Шли по дорожке обсаженной с двух сторон кустами  цветов, в шагах ста  увидел  строение, осветленное, с верандой, на
которой сидело  за столом несколько человек. Когда подошел, представился  один из сидящих встал и  приветливо кивнув ему попросил идти за ним в дом. В  кабинете на английский манер ничем не отличавщимся от такого же в Лондоне или Манчестере,
попросил его подождать и вернулся через  минут пять с двумя   стаканами и бутылкой виски. Арам замахал рукой и тогда тот  позвонил по телефону и  попросил  принести в кабинет что нибудь перекусить для гостя. Сидел и смотрел на  Арама с какой то радостью, похожей на радость ребенка, который нашел наконец  что то, что  давно искал или хотел иметь.

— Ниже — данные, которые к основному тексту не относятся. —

-- ==== Sys2Proof/Laws/Interval.lean ====
section
/-! SUPPORT. The interval's laws: narrowing stays inside (42_range_encoder R182), each fire doubles the width (R184),
the loops end within 16 fires (70_reset_and_hazards R320), and the decoder's value stays in the interval
(43_range_decoder R226). -/

namespace Sys2Proof.Machine

/-! ### Classify and the moves, on numbers -/

theorem half_toNat : half.toNat = 0x8000 := rfl

theorem quarter_toNat : quarter.toNat = 0x4000 := rfl

theorem threeq_toNat : threeq.toNat = 0xC000 := rfl

theorem classify_lower {s : State} (h : classify s.low s.high = .lower) : s.high.toNat < 0x8000 := by
  unfold classify at h
  split at h
  · rename_i hc; simpa [half, BitVec.lt_def] using hc
  · split at h
    · cases h
    · split at h <;> cases h

theorem classify_upper {s : State} (h : classify s.low s.high = .upper) :
    0x8000 ≤ s.high.toNat ∧ 0x8000 ≤ s.low.toNat := by
  unfold classify at h
  split at h
  · cases h
  · rename_i h1
    split at h
    · rename_i h2
      simp only [half, BitVec.lt_def, BitVec.le_def, Nat.not_lt] at h1 h2
      exact ⟨h1, h2⟩
    · split at h <;> cases h

theorem classify_middle {s : State} (h : classify s.low s.high = .middle) :
    0x8000 ≤ s.high.toNat ∧ s.high.toNat < 0xC000 ∧ 0x4000 ≤ s.low.toNat ∧ s.low.toNat < 0x8000 := by
  unfold classify at h
  split at h
  · cases h
  · rename_i h1
    split at h
    · cases h
    · rename_i h2
      split at h
      · rename_i h3
        simp only [half, quarter, threeq, BitVec.lt_def, BitVec.le_def, Nat.not_lt, Nat.not_le] at h1 h2 h3
        exact ⟨h1, h3.2, h3.1, h2⟩
      · cases h

/-- A branch fires only on an interval at most half as wide as the whole (R320). -/
theorem width_of_fire {s : State} (h : classify s.low s.high ≠ .stop) : width s ≤ 0x8000 := by
  unfold width
  have := s.high.isLt
  cases hc : classify s.low s.high with
  | lower => have := classify_lower hc; omega
  | upper => have := classify_upper hc; omega
  | middle => have := classify_middle hc; omega
  | stop => exact absurd hc h

/-- The interval after a LOWER fire, on numbers. -/
theorem lower_fire {s : State} (h : classify s.low s.high = .lower) (hle : s.low ≤ s.high) :
    (shift s).low.toNat = 2 * s.low.toNat ∧ (shift s).high.toNat = 2 * s.high.toNat + 1 := by
  have := classify_lower h
  rw [BitVec.le_def] at hle
  simp only [shift_low, shift_high, BitVec.toNat_ofNat]
  omega

/-- The interval after an UPPER fire, on numbers. -/
theorem upper_fire {s : State} (h : classify s.low s.high = .upper) :
    (shift (moveInterval half s)).low.toNat = 2 * (s.low.toNat - 0x8000) ∧
      (shift (moveInterval half s)).high.toNat = 2 * (s.high.toNat - 0x8000) + 1 := by
  have := classify_upper h
  have := s.low.isLt
  have := s.high.isLt
  simp only [shift_low, shift_high, moveInterval_low, moveInterval_high, BitVec.toNat_ofNat, BitVec.toNat_sub,
    half_toNat]
  omega

/-- The interval after a MIDDLE fire, on numbers. -/
theorem middle_fire {s : State} (h : classify s.low s.high = .middle) :
    (shift (moveInterval quarter s)).low.toNat = 2 * (s.low.toNat - 0x4000) ∧
      (shift (moveInterval quarter s)).high.toNat = 2 * (s.high.toNat - 0x4000) + 1 := by
  have := classify_middle h
  simp only [shift_low, shift_high, moveInterval_low, moveInterval_high, BitVec.toNat_ofNat, BitVec.toNat_sub,
    quarter_toNat]
  omega

/-- Every fire keeps LOW <= HIGH and doubles the width (R184). -/
theorem fire_width {s : State} (hle : s.low ≤ s.high) :
    (classify s.low s.high = .lower → (shift s).low ≤ (shift s).high ∧ width (shift s) = 2 * width s) ∧
    (classify s.low s.high = .upper →
      (shift (moveInterval half s)).low ≤ (shift (moveInterval half s)).high ∧
        width (shift (moveInterval half s)) = 2 * width s) ∧
    (classify s.low s.high = .middle →
      (shift (moveInterval quarter s)).low ≤ (shift (moveInterval quarter s)).high ∧
        width (shift (moveInterval quarter s)) = 2 * width s) := by
  refine ⟨fun h => ?_, fun h => ?_, fun h => ?_⟩
  · obtain ⟨h1, h2⟩ := lower_fire h hle
    rw [BitVec.le_def] at hle
    unfold width
    rw [BitVec.le_def, h1, h2]
    omega
  · obtain ⟨h1, h2⟩ := upper_fire h
    have := classify_upper h
    rw [BitVec.le_def] at hle
    unfold width
    rw [BitVec.le_def, h1, h2]
    omega
  · obtain ⟨h1, h2⟩ := middle_fire h
    have := classify_middle h
    rw [BitVec.le_def] at hle
    unfold width
    rw [BitVec.le_def, h1, h2]
    omega

/-- The width depends on LOW and HIGH alone. -/
theorem width_congr {s t : State} (h1 : t.low = s.low) (h2 : t.high = s.high) : width t = width s := by
  unfold width
  rw [h1, h2]

theorem width_pos {s : State} (h : s.low ≤ s.high) : 1 ≤ width s := by
  rw [BitVec.le_def] at h
  unfold width
  omega

/-- The renormalized interval is in order and at least 0x4002 wide (R42). -/
theorem Renormalized.width_ge {s : State} (h : Renormalized s.low s.high) :
    s.low ≤ s.high ∧ 0x4002 ≤ width s := by
  obtain ⟨h1, h2, h3⟩ := h
  simp only [BitVec.lt_def, BitVec.le_def, not_and, Nat.not_lt, half_toNat, quarter_toNat, threeq_toNat] at h1 h2 h3
  rw [BitVec.le_def]
  unfold width
  omega

/-! ### Narrow -/

theorem cumLow_le_cumHigh {s : State} (h : TableOk s.cum s.count) (sym : Byte) : cumLow sym s ≤ cumHigh sym s :=
  h.mono (Nat.le_succ _) (by have := sym.isLt; omega)

theorem cumHigh_le_total {s : State} (h : TableOk s.cum s.count) (sym : Byte) : cumHigh sym s ≤ s.total.toNat :=
  h.mono (by have := sym.isLt; omega) (by omega)

/-- Narrowing stays inside the interval (R182). -/
theorem narrow_bounds {s : State} {sym : Byte} (h : TableOk s.cum s.count) (ht : 0 < s.total.toNat)
    (hle : s.low ≤ s.high) :
    (s.low.toNat : Int) ≤ narrowedLow sym s ∧ narrowedHigh sym s ≤ s.high.toNat := by
  have hw := width_pos hle
  have ht' : (0 : Int) < s.total.toNat := by exact_mod_cast ht
  constructor
  · unfold narrowedLow
    have : 0 ≤ width s * (cumLow sym s : Int) / s.total.toNat :=
      Int.ediv_nonneg (Int.mul_nonneg (by omega) (by omega)) (by omega)
    omega
  · unfold narrowedHigh
    have h1 : width s * (cumHigh sym s : Int) ≤ width s * s.total.toNat :=
      Int.mul_le_mul_of_nonneg_left (by exact_mod_cast cumHigh_le_total h sym) (by omega)
    have h2 : width s * (cumHigh sym s : Int) / s.total.toNat ≤ width s :=
      Int.le_of_lt_add_one (Int.ediv_lt_of_lt_mul ht' (by nlinarith))
    have h3 : width s = (s.high.toNat : Int) - s.low.toNat + 1 := rfl
    omega

/-- Narrow has its meaning in a built model of nonzero total: it narrows, or the interval is empty (R182). -/
theorem narrow_total {s : State} (sym : Byte) (h : TableOk s.cum s.count) (ht : 0 < s.total.toNat)
    (hle : s.low ≤ s.high) :
    (narrowedLow sym s ≤ narrowedHigh sym s ∧ ∃ t, narrow sym s = .ok t) ∨
      (narrowedHigh sym s < narrowedLow sym s ∧ narrow sym s = raiseFault .emptyInterval) := by
  obtain ⟨h1, h2⟩ := narrow_bounds (sym := sym) h ht hle
  have h0 : s.total ≠ 0 := by
    intro hc
    rw [hc] at ht
    exact absurd ht (by decide)
  have hhigh := s.high.isLt
  by_cases he : narrowedHigh sym s < narrowedLow sym s
  · exact .inr ⟨he, by unfold narrow; rw [if_neg h0, if_pos he]⟩
  · refine .inl ⟨by omega, ?_⟩
    have hfit : ∀ n : Int, 0 ≤ n → n ≤ s.high.toNat → ∃ v, fitInt 16 n = .ok v := by
      intro n hn0 hn1
      exact ⟨BitVec.ofNat 16 n.toNat, fitInt_ok.2 ⟨by omega, by rw [BitVec.toNat_ofNat]; omega⟩⟩
    obtain ⟨lo, hlo⟩ := hfit (narrowedLow sym s) (by omega) (by omega)
    obtain ⟨hi, hhi⟩ := hfit (narrowedHigh sym s) (by omega) h2
    unfold narrow
    rw [if_neg h0, if_neg he, hlo, Eff.ok_bind, hhi, Eff.ok_bind]
    exact ⟨_, rfl⟩

/-- What a narrowing leaves (R182): the ends in order, and nothing but LOW and HIGH changed. -/
theorem narrow_le {s t : State} {sym : Byte} (h : narrow sym s = .ok t) : t.low ≤ t.high := by
  obtain ⟨-, h1, h2, h3, -⟩ := narrow_ok h
  rw [BitVec.le_def]
  omega

/-- The symbol whose span holds the scaled value is the one whose narrowed interval holds VALUE (R226). -/
theorem scaled_iff {s : State} (sym : Byte) (ht : 0 < s.total.toNat) (hle : s.low ≤ s.high) :
    ((cumLow sym s : Int) ≤ scaledQuotient s ↔ narrowedLow sym s ≤ s.value.toNat) ∧
      (scaledQuotient s < cumHigh sym s ↔ (s.value.toNat : Int) ≤ narrowedHigh sym s) := by
  have hw := width_pos hle
  have ht' : (0 : Int) < s.total.toNat := by exact_mod_cast ht
  unfold scaledQuotient narrowedLow narrowedHigh
  generalize width s = r at *
  generalize (s.total.toNat : Int) = T at *
  generalize hx : (s.value.toNat : Int) - s.low.toNat + 1 = x
  have hv : (s.value.toNat : Int) = s.low.toNat + x - 1 := by omega
  constructor
  · rw [Int.le_ediv_iff_mul_le (by omega), hv]
    have : r * (cumLow sym s : Int) / T < x ↔ r * (cumLow sym s : Int) < x * T :=
      Int.ediv_lt_iff_lt_mul ht'
    rw [Int.mul_comm (cumLow sym s : Int) r]
    constructor
    · intro hc
      have := this.2 (by omega)
      omega
    · intro hc
      have := this.1 (by omega)
      omega
  · rw [Int.ediv_lt_iff_lt_mul (by omega), hv]
    have : x ≤ r * (cumHigh sym s : Int) / T ↔ x * T ≤ r * (cumHigh sym s : Int) :=
      Int.le_ediv_iff_mul_le ht'
    rw [Int.mul_comm (cumHigh sym s : Int) r]
    constructor
    · intro hc
      have := this.2 (by omega)
      omega
    · intro hc
      have := this.1 (by omega)
      omega

/-- Where LOW <= VALUE <= HIGH, the quotient is in [0, TOTAL) before the clamp (R222, R226). -/
theorem scaledQuotient_range {s : State} (ht : 0 < s.total.toNat) (h1 : s.low ≤ s.value) (h2 : s.value ≤ s.high) :
    0 ≤ scaledQuotient s ∧ scaledQuotient s < s.total.toNat := by
  rw [BitVec.le_def] at h1 h2
  have ht' : (0 : Int) < s.total.toNat := by exact_mod_cast ht
  have hw : (1 : Int) ≤ width s := by unfold width; omega
  have hx : (1 : Int) ≤ (s.value.toNat : Int) - s.low.toNat + 1 := by omega
  have hxw : (s.value.toNat : Int) - s.low.toNat + 1 ≤ width s := by unfold width; omega
  unfold scaledQuotient
  constructor
  · exact Int.ediv_nonneg (by nlinarith) (by omega)
  · rw [Int.ediv_lt_iff_lt_mul (by omega)]
    nlinarith

/-- Scaled's answer in a decode session: the quotient itself (R222, R226). -/
theorem scaled_eq {s : State} (ht : 0 < s.total.toNat) (h1 : s.low ≤ s.value) (h2 : s.value ≤ s.high) :
    scaled s = .ok (scaledQuotient s).toNat := by
  obtain ⟨h3, h4⟩ := scaledQuotient_range ht h1 h2
  have hw : (1 : Int) ≤ width s := width_pos (BitVec.le_trans h1 h2)
  have h0 : s.total ≠ 0 := by
    intro hc
    rw [hc] at ht
    exact absurd ht (by decide)
  unfold scaled
  rw [if_neg (by rintro (hc | hc); exact h0 hc; omega)]
  unfold clamp
  simp only [if_neg (Int.not_lt.2 h3)]
  rw [if_neg (by omega)]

" Ну Арам рассказывай, как все таки ты добрался и что же это за поляк, я  его не могу припомнить. Но это вовсе не важно, важно, что мы живем и что наконец ты решился прийти, когда у тебя проблемы",- Майкл сидел в кресле напротив Арама и  старался не показывать своего возбуждения.
" Видишь ли я все же понимаю, что мы  союзники и  может быть будем ими после войны, Но это важно теперь, важно теперь  сделать все от нас зависящее, чтобы наконец победить ",- замолчал и смотрел не мигая на Майкла.

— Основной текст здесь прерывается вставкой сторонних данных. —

/-- Every body that completes keeps the invariant. -/
theorem bodyOf_inv {i : Instr} {s t : State} (hi : i ≠ .reset) (h : Inv s) (hs : s.session ≠ .faulted)
    (hl : legal i s.session s.built = true)
   (hb : bodyOf i s = .ok t) : Inv t := by
  have hcode := h.faultCode_none hs
  have h0 := h
  obtain ⟨a1,a2,a3,a4,a5,a6,a7,a8,a9,a10,a11,a12,a13,a14,a15,a16,a17,a18,a19⟩ := h0
  cases i with
  | reset => exact absurd rfl hi
  | nop => cases hb; exact h
  | modelClear =>
    simp [legal] at hl
    cases hb
    refine ⟨a1,a2,a3,a4,a5,a6,a7,a8,a9,a10,a11,?_,?_,?_,a15,?_,?_,a18,a19⟩ <;> simp [hl]
  | modelCount sym =>
    simp [legal] at hl
    have := modelCountBody_frame hb
    generalize t.count = c at this
    subst this
    refine ⟨a1,a2,a3,a4,a5,a6,a7,a8,a9,a10,a11,?_,a13,a14,a15,?_,?_,a18,a19⟩ <;> simp [hl]
  | modelSetCount sym n =>
    simp [legal] at hl
    have := modelSetCountBody_frame hb
    generalize t.count = c at this
    subst this
    refine ⟨a1,a2,a3,a4,a5,a6,a7,a8,a9,a10,a11,?_,a13,a14,a15,?_,?_,a18,a19⟩ <;> simp [hl]
  | modelBuild =>
    simp [legal] at hl
    cases hb
    refine ⟨a1,a2,a3,a4,a5,a6,a7,a8,a9,a10,a11,?_,?_,?_,a15,?_,?_,a18,a19⟩ <;> simp [hl]
  | modelReadCount => cases hb; exact h.congr rfl
  | modelReadCum => exact h.congr (by have e := modelReadCumBody_frame hb; generalize t.result = r at e; subst e; rfl)
  | modelFind => exact h.congr (by have e := modelFindBody_frame hb; generalize t.result = r at e; subst e; rfl)
  | bitReset =>
    cases hb
    refine ⟨a1,a2,a3,a4,a5,a6,?_,?_,?_,?_,?_,a12,a13,a14,a15,a16,a17,a18,a19⟩ <;> simp
  | bitPut b =>
    obtain ⟨c, -, hb⟩ := Eff.bind_ok.1 hb
    exact h.sink (putBit_spec h.toSinkOk hb).1 (putBit_sinkOnly hb)
  | bitPutn b n =>
    obtain ⟨c, -, hb⟩ := Eff.bind_ok.1 hb
    exact h.sink (putFollowed_spec h.toSinkOk hb).1 (putFollowed_sinkOnly hb)
  | bitFlush => exact h.sink (flush_spec h.toSinkOk hb).1 (flush_sinkOnly hb)
  | bitGet =>
    obtain ⟨g, hg, hb⟩ := Eff.bind_ok.1 hb
    cases hb
    exact Inv.congr (h.source (getBit_spec h.toSourceOk hg).1 (getBit_sourceOnly hg)) rfl
  | encStart =>
    simp [legal] at hl
    cases hb
    refine ⟨a1,a2,a3,a4,a5,a6,?_,?_,?_,a10,a11,a12,a13,?_,?_,?_,?_,?_,a19⟩ <;> simp [hl, hcode]
    exact reset_interval
  | encSymbol sym =>
    simp [legal] at hl
    have hf := encSymbolBody_frame hb
    obtain ⟨hne, u, hu, v, hv, n, hn, ht⟩ := encSymbolBody_ok hb
    obtain ⟨-, -, -, -, hfr⟩ := narrow_ok hu
    have hk : SinkOk u := h.toSinkOk.congr (by rw [hfr]) (by rw [hfr]) (by rw [hfr]) (by rw [hfr]) (by rw [hfr])
    obtain ⟨k1, bits, f, k2, k3, k4, k5⟩ := encRenorm_spec hk hv
    obtain ⟨hst, hve⟩ := encRenorm_ok hv
    have e1 : t.low = v.low := by rw [ht]
    have e2 : t.high = v.high := by rw [ht]
    have e3 : t.follow = v.follow := by rw [ht]
    have e4 : t.encCount = n := by rw [ht]
    have e5 : u.follow = s.follow := by rw [hfr]
    have e6 : v.encCount = s.encCount := by unfold EncOnly at hve; rw [hve, hfr]
    have hk' : SinkOk t := k1.congr (by rw [ht]) (by rw [ht]) (by rw [ht]) (by rw [ht]) (by rw [ht])
    have hint : Renormalized t.low t.high := by rw [e1, e2]; exact classify_stop.1 hst
    have henc : t.encCount.toNat ≤ s.total.toNat ∧ t.follow.toNat ≤ 16 * t.encCount.toNat := by
      rw [e3, e4]
      obtain ⟨n1, n2⟩ := fit_ok.1 hn
      obtain ⟨o1, o2⟩ := a16 hl
      rw [e5] at k4
      rw [e6] at n2
      have : s.encCount.toNat ≠ s.total.toNat := fun hh => hne (BitVec.eq_of_toNat_eq hh)
      simp only [renormFuel] at k3
      omega
    obtain ⟨k1,k2,k3,k4,k5,k6⟩ := hk'
    clear e1 e2 e3 e4 ht
    rw [hf] at hint henc k1 k2 k3 k4 k5 k6
    rw [hf]
    exact ⟨a1,a2,k2,a4,k3,a6,k4,k5,k6,a10,a11,a12,a13,a14,hint,fun _ => henc,by simp [hl],a18,a19⟩
  | encFinish =>
    simp [legal] at hl
    have hf := encFinishBody_frame hb
    have hk' : SinkOk t := by
      obtain ⟨-, ⟨-, rfl⟩ | ⟨-, u, hu, rfl⟩⟩ := encFinishBody_ok hb
      · exact h.toSinkOk.congr rfl rfl rfl rfl rfl
      · obtain ⟨n, -, v, hv, hu⟩ := finishBits_ok hu
        have hk : SinkOk { s with follow := n } := h.toSinkOk.congr rfl rfl rfl rfl rfl
        exact (flush_spec (bitPlusFollow_spec hk hv).1 hu).1.congr rfl rfl rfl rfl rfl
    obtain ⟨k1,k2,k3,k4,k5,k6⟩ := hk'
    rw [hf] at k1 k2 k3 k4 k5 k6
    rw [hf]
    refine ⟨a1,a2,k2,a4,k3,a6,k4,k5,k6,a10,a11,a12,a13,?_,a15,?_,?_,?_,a19⟩ <;> simp [hcode]
  | decStart n =>
    simp [legal] at hl
    obtain ⟨hn, ⟨hz, rfl⟩ | ⟨hz, u, hu, rfl⟩⟩ := decStartBody_ok hb
    · refine ⟨a1,a2,a3,a4,a5,a6,?_,?_,a9,?_,?_,a12,a13,?_,?_,?_,?_,?_,a19⟩ <;> simp [hl, hcode]
      exact reset_interval
    · have hk : SourceOk { decStartInit n s with value := 0 } := ⟨by simp [decStartInit, sourceReset], h.ibufLenOk,
        by simp [decStartInit, sourceReset]⟩
      obtain ⟨⟨k1,k2,k3⟩, -⟩ := pullBits_spec hk hu
      have hf := pullBits_valueOnly hu
      unfold ValueOnly at hf
      rw [hf] at k1 k2 k3 
      rw [hf]
      refine ⟨a1,a2,a3,a4,a5,a6,?_,?_,a9,k1,k3,a12,a13,?_,?_,?_,?_,?_,a19⟩ <;> simp [hl, hcode]
      · exact reset_interval
      · have : n.toNat ≠ 0 := fun hh => hz (BitVec.eq_of_toNat_eq hh)
        have := n.isLt
        refine ⟨⟨by omega, ?_⟩, ?_⟩
        · simp only [State.total] at hn
          show n.toNat % _ ≤ s.cum[256].toNat
          omega
        · constructor
          · rw [BitVec.le_def]; show 0 ≤ _; omega
          · show u.value ≤ 0xFFFF
            have := u.value.isLt
            rw [BitVec.le_def]; show _ ≤ 65535; omega
  | decSymbol =>
    simp [legal] at hl
    obtain ⟨sy, hf⟩ := decSymbolBody_frame hb
    have hroom : s.obufLen.toNat < s.cfg.obufCap := by
      obtain ⟨v, -, sym, -, p, hp, -⟩ := decSymbolBody_ok hb
      exact (obufAppend_ok.1 hp).1
    obtain ⟨t', sym, c1, c2, c3, c4, c5, c6, c7, c8, c9, c10⟩ := decSymbolBody_spec h hl hroom
    have : bodyOf .decSymbol s = decSymbolBody s := rfl
    rw [this, c1] at hb
    cases hb
    have hsy : SinkOk { s with obuf := Memory.write s.obuf s.obufLen.toNat sy, obufLen := s.obufLen + 1 } :=
      h.toSinkOk.append hroom rfl rfl rfl h.sinkOk
    obtain ⟨k1,k2,k3,k4,k5,k6⟩ := hsy
    obtain ⟨m1,m2,m3⟩ := c10
    obtain ⟨⟨o1, o2⟩, o3⟩ := a17 hl
    clear c1
    rw [hf] at c7 c8 c9 m1 m2 m3
    rw [hf]
    have hsr : (s.remaining - 1).toNat = s.remaining.toNat - 1 := by rw [BitVec.toNat_sub]; simp; omega
    refine ⟨a1,a2,k2,a4,k3,a6,k4,k5,k6,m1,m3,a12,a13,?_,c7,?_,?_,?_,a19⟩
    · intro _; exact a14 (.inr hl)
    · simp only; split <;> simp [hl]
    · simp only; split
      · simp
      · rename_i hr1
        intro _
        have : s.remaining.toNat ≠ 1 := fun hh => hr1 (BitVec.eq_of_toNat_eq hh)
        refine ⟨⟨by omega, ?_⟩, c8, c9⟩
        simp only [State.total] at o2 ⊢
        omega
    · simp only [hcode]; split <;> simp [hl]

/-- Every command keeps the invariant. -/
theorem exec_inv {i : Instr} {s t : State} (h : Inv s) (he : exec i s = .next t) : Inv t := by
  rcases exec_next he with ⟨rfl, rfl⟩ | ⟨_, h1, rfl⟩ | ⟨_, _, h1, rfl⟩ | ⟨hi, hs, hl, h1⟩ | ⟨hi, _, _, c, h1, rfl⟩
  · exact Inv.reset h.cfgOk
  · exact h
  · exact Inv.fault h (by simp)
  · exact bodyOf_inv hi h hs hl h1
  · refine Inv.fault h ?_
    have := bodyOf_raise hi h1
    rintro rfl
    cases i <;> simp [bodyFaults] at this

Тот поддался какому мгновению  слабости и выйдя из за стола  подошел к Араму обнял его. Похлопал еще раз по плечу, был расстроган. " Вот видишь, мы еще живем и я действительно рад, что вижу тебя, действительно",-  повторил  это действительно как будто бы хотел убедить со всех сил Арама в его искренности.
" Все же все то, что я перенес в Англии и оттого, став другим совсем,  может быть  из за войны, не знаю, но все же я всегда считаю, что старое знакомство, лучше  каждого нового, тут  я  хотя бы знаю, что меня может ожидать", - Арам язвительно произнес фразу и оборвал её  как прелюдию к чему то важному.

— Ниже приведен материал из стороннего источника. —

/-- Settles O41: the checks of the body in their order, then the final bits. -/
theorem encFinishResult : Obligations.EncFinishResult := by
  unfold Obligations.EncFinishResult
  intro s hinv hs
  have hl : legal .encFinish s.session s.built = true := by simp [legal, hs]
  have hanswers := finishBits_answers hinv.toSinkOk (by have := hinv.follow_lt hs; omega)
  refine ⟨fun hne => exec_raises hl (if_pos hne), fun hc h0 => ?_, fun hc h0 hroom => ?_, fun hc h0 hfull => ?_⟩
  · exact exec_completes hl ((if_neg (not_not.2 hc)).trans (if_pos h0))
  · rcases hanswers with ⟨-, t, pad, ht, hacc, hfill, hpad, hout⟩ | ⟨hfull, -⟩
    · have hframe := finishBits_frame ht
      rw [hacc, hfill] at hframe
      refine ⟨{ t with session := .idle }, pad, exec_completes hl ?_, hpad,
        (outputBits_congr rfl rfl rfl rfl rfl).trans hout,
        congrArg (fun u : State => { u with session := .idle }) hframe⟩
      exact (encFinishBody_of_total hc h0).trans (by rw [ht, Eff.ok_bind])
    · exact absurd hroom (Nat.not_le.2 hfull)
  · rcases hanswers with ⟨hroom, -⟩ | ⟨-, hr⟩
    · exact absurd hfull (Nat.not_lt.2 hroom)
    · exact exec_raises hl ((encFinishBody_of_total hc h0).trans (by rw [hr, Eff.error_bind]))

/-! ### The stream -/

/-- The number of bits the sink has taken (R32, R72). -/
theorem outputBits_length (s : State) : (outputBits s).length = 8 * s.obufLen.toNat + s.fill.toNat := by
  simp [outputBits, List.length_flatMap, Nat.mul_comm]

/-- The eight bits of a byte fix it. -/
theorem lowBits_injective {a b : Byte} (h : lowBits a 8 = lowBits b 8) : a = b := by
  apply BitVec.eq_of_getLsbD_eq
  intro i hi
  have hbit := (List.map_inj_left.1 h) (7 - i) (List.mem_range.2 (by omega))
  rwa [show 8 - 1 - (7 - i) = i by omega] at hbit

/-- The bits of `n` bytes fix each of them. -/
theorem flatMap_lowBits_injective {f g : Nat → Byte} {n : Nat}
    (h : (List.range n).flatMap (fun i => lowBits (f i) 8) = (List.range n).flatMap (fun i => lowBits (g i) 8)) :
    ∀ k, k < n → f k = g k := by
  induction n with
  | zero => exact fun k hk => absurd hk (Nat.not_lt_zero k)
  | succ n ih =>
    simp only [List.range_succ, List.flatMap_append, List.flatMap_singleton] at h
    obtain ⟨hinit, hlast⟩ := List.append_inj' h (by simp)
    intro k hk
    rcases Nat.lt_succ_iff_lt_or_eq.1 hk with hk | rfl
    · exact ih hinit k hk
    · exact lowBits_injective hlast

/-- The bits the sink has taken fix OBUF_LEN, FILL and the bytes of OBUF below OBUF_LEN (R72). -/
theorem obuf_eq_of_outputBits {s u : State} (h : outputBits s = outputBits u) :
    s.obufLen = u.obufLen ∧ s.fill = u.fill ∧ ∀ k, k < s.obufLen.toNat → obufByte s k = obufByte u k := by
  have hcount : 8 * s.obufLen.toNat + s.fill.toNat = 8 * u.obufLen.toNat + u.fill.toNat := by
    rw [← outputBits_length, h, outputBits_length]
  obtain ⟨hlen, hfill⟩ := obufLen_fill_of_bits hcount
  obtain ⟨hlen', hfill'⟩ := obufLen_fill_of_bits (s := u) rfl
  have hobuf : s.obufLen = u.obufLen := BitVec.eq_of_toNat_eq (hlen.trans hlen'.symm)
  have hrest : s.fill = u.fill := BitVec.eq_of_toNat_eq (hfill.trans hfill'.symm)
  refine ⟨hobuf, hrest, ?_⟩
  unfold outputBits at h
  rw [← hobuf, ← hrest] at h
  exact flatMap_lowBits_injective (List.append_inj' h (by simp)).1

" Я сушаю тебя",-  произнес Майкл.
" Видишь ли мне кажется, что в  гостинице, где  мы остановились, орудуют немцы".
Он рассказал Майклу всю историю с  двумя людьми, которых ему пришлось убрать.
Майкл встал и не говоря ни слова вышел в соседнюю комнату и начал звонить кому-то. Вернулся в комнату и сообщил, что вызвал
сюда посла, который приедет через час. Посол приехал через два часа. Выслушав Арама, он немедленно приказал   послать запрос в Лондон и вызванный шифровальщик в четыре часа утра послал телеграмму в Лондон. Они  все не спали, а кабинет  консула напоминал  штаб.  Наконец в восемь утра пришло сообщение из Англии. Шифровальщик принес текст и подал его консулу. Тот прочел его  и передал Майклу. В телеграмме стояло,  что действительно  военный и журналист с такими фамилиями выехали из Англии, но  в описании внешности было сказано, что и тот и другой были не выше в одного метра  восьмидесяти сантиметров. Оба человека, имеющие  пасспорта этих англичан, были несколько выше ростом. Воцарилось молчание, которое прервал Арам. Он предложил  послать тут же другую телеграмму, в которой он представит описание других  его попутчиков.  Консул согласился и  тут же предложил ему отпустить такси, остаться  тут  так долго, пока не  выяснится все о тех людях, с которыми  должен был лететь в Каир.
После пяти часов ожидания,  пришло опять  новое сообщение.   
Как  и предполагал Арам описания англичан не отвечали описанию людей, которые с этими документами путешествовали в Каир.
Воцарилось молчание. Никто, несмотря на  такую возможность  серьезно не предполагал, что диверсионная работа против альянтов может так явственно быть и тут и теперь. И когда неоспоримый факт непосредственно касающийся  высылаемых в Европу людей, которые должны были работать  во вражеском окружению  предстал перед ними, оказалось, что не было никакой  программы, никакой специально обученной группы людей, способных
быстро и немедленно сделать что то, чтобы ликвидировать эту опасность. Нужно было  принимать решения и действовать быстро.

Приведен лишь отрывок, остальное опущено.